Cold Steel
Page 203
I glared at him. “Tara was protecting me.”
“I find it odd she would have believed that by dying she would protect you.”
“She knew Daniel would protect me. I hope you don’t find that odd.”
“Indeed, I do not, for Daniel was exactly the sort of man who could raise another man’s child as if it were his own and never love it less for all of that.”
How he had me then! For I was seized by both overwhelming grief and passionate curiosity.
“What do you mean? What sort of man was he?”
He leaned closer, voice dropping to a murmur. “Ah, Cat, he was a better man than I am.”
I sat back. “Are you mocking me?”
“No, I am not.” I knew he meant it, although I could not have said why. “I am mocking myself. I have asked myself a thousand times since that day why she did not confide in me.”
“The Amazon’s oath she swore condemned her to death for becoming pregnant.”
“She could have told me the truth. I would have found a way. But she felt only Daniel could rescue her, as if Tara had ever needed rescuing from anything except that hells-ridden, pestilent village she was born in. That must be why she hid the pregnancy for so long, waiting for Daniel to come. Or perhaps she hoped that drill, or a battle, would cause her to miscarry and rid her of a thing she did not want.”
“Do you know, General, I start to begin to like you again, and then you say something like that. My mother and father loved me.”
“I do not dispute that they loved you. I’ve read his journals. There’s a passage I recall in particular. ‘Is some other man’s bastard worth this to you?’ So your Uncle Jonatan demanded of his brother Daniel. And Daniel writes, ‘What happened on the ice does not matter. The child will be my child. I have promised Tara that, and even if I had not, it would make no difference, for my little cat is my sweet daughter, the delight of my life.’ ”
He examined me where I sat just outside the spill of light. “Why, Cat—are you crying?”
I wiped a tear from my cheek with the back of a hand. “There’s no shame in grief. I lost my parents when I was six. I lost the love I would have had from them all the years from then to now. Think of what they lost! They lost the years they would have had to watch me grow up, to welcome more children, to treasure each other.”
They were with me still, but it wasn’t the same as if they were sitting across from me at a table in an attic room in a market town in the midst of a war.

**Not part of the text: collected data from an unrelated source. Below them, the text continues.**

@[simp] theorem State.answer_supply (f : InFlight) (st : Status) (detail : Nat) (payload : List Byte) (bulk : Option (List Byte)) (hint : Nat) : (s.answer f st detail payload bulk hint).supply = s.supply := by
  obtain ⟨_, _, h⟩ := State.answer_form s f st detail payload bulk hint; rw [h]
@[simp] theorem State.answer_clocks (f : InFlight) (st : Status) (detail : Nat) (payload : List Byte) (bulk : Option (List Byte)) (hint : Nat) : (s.answer f st detail payload bulk hint).clocks = s.clocks := by
  obtain ⟨_, _, h⟩ := State.answer_form s f st detail payload bulk hint; rw [h]
@[simp] theorem State.answer_dev (f : InFlight) (st : Status) (detail : Nat) (payload : List Byte) (bulk : Option (List Byte)) (hint : Nat) : (s.answer f st detail payload bulk hint).dev = s.dev := by
  obtain ⟨_, _, h⟩ := State.answer_form s f st detail payload bulk hint; rw [h]
@[simp] theorem State.answer_cmp (f : InFlight) (st : Status) (detail : Nat) (payload : List Byte) (bulk : Option (List Byte)) (hint : Nat) : (s.answer f st detail payload bulk hint).cmp = s.cmp := by
  obtain ⟨_, _, h⟩ := State.answer_form s f st detail payload bulk hint; rw [h]
@[simp] theorem State.answer_otp (f : InFlight) (st : Status) (detail : Nat) (payload : List Byte) (bulk : Option (List Byte)) (hint : Nat) : (s.answer f st detail payload bulk hint).otp = s.otp := by
  obtain ⟨_, _, h⟩ := State.answer_form s f st detail payload bulk hint; rw [h]
@[simp] theorem State.answer_flash (f : InFlight) (st : Status) (detail : Nat) (payload : List Byte) (bulk : Option (List Byte)) (hint : Nat) : (s.answer f st detail payload bulk hint).flash = s.flash := by
  obtain ⟨_, _, h⟩ := State.answer_form s f st detail payload bulk hint; rw [h]
@[simp] theorem State.answer_hmk (f : InFlight) (st : Status) (detail : Nat) (payload : List Byte) (bulk : Option (List Byte)) (hint : Nat) : (s.answer f st detail payload bulk hint).hmk = s.hmk := by
  obtain ⟨_, _, h⟩ := State.answer_form s f st detail payload bulk hint; rw [h]
@[simp] theorem State.answer_boot (f : InFlight) (st : Status) (detail : Nat) (payload : List Byte) (bulk : Option (List Byte)) (hint : Nat) : (s.answer f st detail payload bulk hint).boot = s.boot := by
  obtain ⟨_, _, h⟩ := State.answer_form s f st detail payload bulk hint; rw [h]
@[simp] theorem State.answer_update (f : InFlight) (st : Status) (detail : Nat) (payload : List Byte) (bulk : Option (List Byte)) (hint : Nat) : (s.answer f st detail payload bulk hint).update = s.update := by
  obtain ⟨_, _, h⟩ := State.answer_form s f st detail payload bulk hint; rw [h]
@[simp] theorem State.answer_row (f : InFlight) (st : Status) (detail : Nat) (payload : List Byte) (bulk : Option (List Byte)) (hint : Nat) : (s.answer f st detail payload bulk hint).row = s.row := by
  obtain ⟨_, _, h⟩ := State.answer_form s f st detail payload bulk hint; rw [h]
@[simp] theorem State.answer_cal (f : InFlight) (st : Status) (detail : Nat) (payload : List Byte) (bulk : Option (List Byte)) (hint : Nat) : (s.answer f st detail payload bulk hint).cal = s.cal := by
  obtain ⟨_, _, h⟩ := State.answer_form s f st detail payload bulk hint; rw [h]
@[simp] theorem State.answer_part (f : InFlight) (st : Status) (detail : Nat) (payload : List Byte) (bulk : Option (List Byte)) (hint : Nat) : (s.answer f st detail payload bulk hint).part = s.part := by
  obtain ⟨_, _, h⟩ := State.answer_form s f st detail payload bulk hint; rw [h]
@[simp] theorem State.answer_ring (f : InFlight) (st : Status) (detail : Nat) (payload : List Byte) (bulk : Option (List Byte)) (hint : Nat) : (s.answer f st detail payload bulk hint).ring = s.ring := by
  obtain ⟨_, _, h⟩ := State.answer_form s f st detail payload bulk hint; rw [h]
@[simp] theorem State.answer_mould (f : InFlight) (st : Status) (detail : Nat) (payload : List Byte) (bulk : Option (List Byte)) (hint : Nat) : (s.answer f st detail payload bulk hint).mould = s.mould := by
  obtain ⟨_, _, h⟩ := State.answer_form s f st detail payload bulk hint; rw [h]
@[simp] theorem State.answer_mem (f : InFlight) (st : Status) (detail : Nat) (payload : List Byte) (bulk : Option (List Byte)) (hint : Nat) : (s.answer f st detail payload bulk hint).mem = s.mem := by
  obtain ⟨_, _, h⟩ := State.answer_form s f st detail payload bulk hint; rw [h]
@[simp] theorem State.answer_tally (f : InFlight) (st : Status) (detail : Nat) (payload : List Byte) (bulk : Option (List Byte)) (hint : Nat) : (s.answer f st detail payload bulk hint).tally = s.tally := by
  obtain ⟨_, _, h⟩ := State.answer_form s f st detail payload bulk hint; rw [h]
@[simp] theorem State.answer_sriov (f : InFlight) (st : Status) (detail : Nat) (payload : List Byte) (bulk : Option (List Byte)) (hint : Nat) : (s.answer f st detail payload bulk hint).sriov = s.sriov := by
  obtain ⟨_, _, h⟩ := State.answer_form s f st detail payload bulk hint; rw [h]
@[simp] theorem State.answer_wmk (f : InFlight) (st : Status) (detail : Nat) (payload : List Byte) (bulk : Option (List Byte)) (hint : Nat) : (s.answer f st detail payload bulk hint).wmk = s.wmk := by
  obtain ⟨_, _, h⟩ := State.answer_form s f st detail payload bulk hint; rw [h]
@[simp] theorem State.answer_mesh (f : InFlight) (st : Status) (detail : Nat) (payload : List Byte) (bulk : Option (List Byte)) (hint : Nat) : (s.answer f st detail payload bulk hint).mesh = s.mesh := by
  obtain ⟨_, _, h⟩ := State.answer_form s f st detail payload bulk hint; rw [h]
@[simp] theorem State.answer_pho (f : InFlight) (st : Status) (detail : Nat) (payload : List Byte) (bulk : Option (List Byte)) (hint : Nat) : (s.answer f st detail payload bulk hint).pho = s.pho := by
  obtain ⟨_, _, h⟩ := State.answer_form s f st detail payload bulk hint; rw [h]
@[simp] theorem State.answer_thm (f : InFlight) (st : Status) (detail : Nat) (payload : List Byte) (bulk : Option (List Byte)) (hint : Nat) : (s.answer f st detail payload bulk hint).thm = s.thm := by
  obtain ⟨_, _, h⟩ := State.answer_form s f st detail payload bulk hint; rw [h]
@[simp] theorem State.answer_aar (f : InFlight) (st : Status) (detail : Nat) (payload : List Byte) (bulk : Option (List Byte)) (hint : Nat) : (s.answer f st detail payload bulk hint).aar = s.aar := by
  obtain ⟨_, _, h⟩ := State.answer_form s f st detail payload bulk hint; rw [h]
@[simp] theorem State.answer_lpe (f : InFlight) (st : Status) (detail : Nat) (payload : List Byte) (bulk : Option (List Byte)) (hint : Nat) : (s.answer f st detail payload bulk hint).lpe = s.lpe := by
  obtain ⟨_, _, h⟩ := State.answer_form s f st detail payload bulk hint; rw [h]
@[simp] theorem State.answer_prog (f : InFlight) (st : Status) (detail : Nat) (payload : List Byte) (bulk : Option (List Byte)) (hint : Nat) : (s.answer f st detail payload bulk hint).prog = s.prog := by
  obtain ⟨_, _, h⟩ := State.answer_form s f st detail payload bulk hint; rw [h]
@[simp] theorem State.answer_pln (f : InFlight) (st : Status) (detail : Nat) (payload : List Byte) (bulk : Option (List Byte)) (hint : Nat) : (s.answer f st detail payload bulk hint).pln = s.pln := by
  obtain ⟨_, _, h⟩ := State.answer_form s f st detail payload bulk hint; rw [h]
@[simp] theorem State.answer_stew (f : InFlight) (st : Status) (detail : Nat) (payload : List Byte) (bulk : Option (List Byte)) (hint : Nat) : (s.answer f st detail payload bulk hint).stew = s.stew := by
  obtain ⟨_, _, h⟩ := State.answer_form s f st detail payload bulk hint; rw [h]
@[simp] theorem State.answer_fil (f : InFlight) (st : Status) (detail : Nat) (payload : List Byte) (bulk : Option (List Byte)) (hint : Nat) : (s.answer f st detail payload bulk hint).fil = s.fil := by
  obtain ⟨_, _, h⟩ := State.answer_form s f st detail payload bulk hint; rw [h]
@[simp] theorem State.answer_freeCtr (f : InFlight) (st : Status) (detail : Nat) (payload : List Byte) (bulk : Option (List Byte)) (hint : Nat) : (s.answer f st detail payload bulk hint).freeCtr = s.freeCtr := by
  obtain ⟨_, _, h⟩ := State.answer_form s f st detail payload bulk hint; rw [h]
@[simp] theorem State.answer_pending (f : InFlight) (st : Status) (detail : Nat) (payload : List Byte) (bulk : Option (List Byte)) (hint : Nat) : (s.answer f st detail payload bulk hint).pending = s.pending := by
  obtain ⟨_, _, h⟩ := State.answer_form s f st detail payload bulk hint; rw [h]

“What happened on the ice?” he asked. “There is no journal for the crucial months, the ones during which you must have been conceived. It’s missing, leaving only the mystery of you.”
“The secret belongs to those who remain silent.”
“A phrase I have heard before, from the lips of your husband. Think of this, Cat. If your aunt and uncle had not handed you over to the cold mages, you would never have married him. Destiny is a sharp goad. Never think otherwise.”
“You think it destiny, and not just accident?”
“ ‘Where the hand of fortune branches, Tara Bell’s child must choose.’ We stand on the road washed by the tides of war, you and I. Is it accident that has brought us here? I believe it is not. I believe our fortunes are sealed before we are born.”
He poured himself a second glass and topped up mine.
“Destiny and fortune are just words. I think you are ambitious, General. Ambition is not the same as destiny. You only want to say it is.”
He chuckled. “I like how you speak your mind, Cat. So few manage to be both honest and likable. That is one of your charms. Daniel had the same gift of speaking truth while making his listeners laugh. Do you want to know how I met them? Tara and Daniel, and Helene?”
A jolt like a blow from an axe split through my body. I managed to nod.
“I was a young captain in the army of the Numantian League. One of the princes who ruled the League had made a marriage alliance with a princely clan out of the city of Sala, one of the cities of the Wagadou Federation. The Wagadou Federation grew out of mostly Mande communities who had recently moved into the uninhabited lands northeast of the Rhenus River.”
“Those lands weren’t uninhabited. People lived there already.”
He waved a hand with a casual dismissal. “Herders and trappers, living in the most appalling conditions. Best of all, the new territory was fertile ground for cold mages.”
“Because of its proximity to the ice.”
“Yes, so I understand, although naturally I know little of cold magic. The prince sent me to Sala to escort the noblewoman he was to marry back to Numantia. Instead we found ourselves embroiled in a war against the Atrebates and their allies. The war exploded all across the far north, into the boreal forest and the Barrens. The Celts who live right up against the Barrens are called the Belgae, a barbaric people. A few mage Houses had moved into that area fifty years earlier and civilized them. So we marched north and crossed the Boreal River.”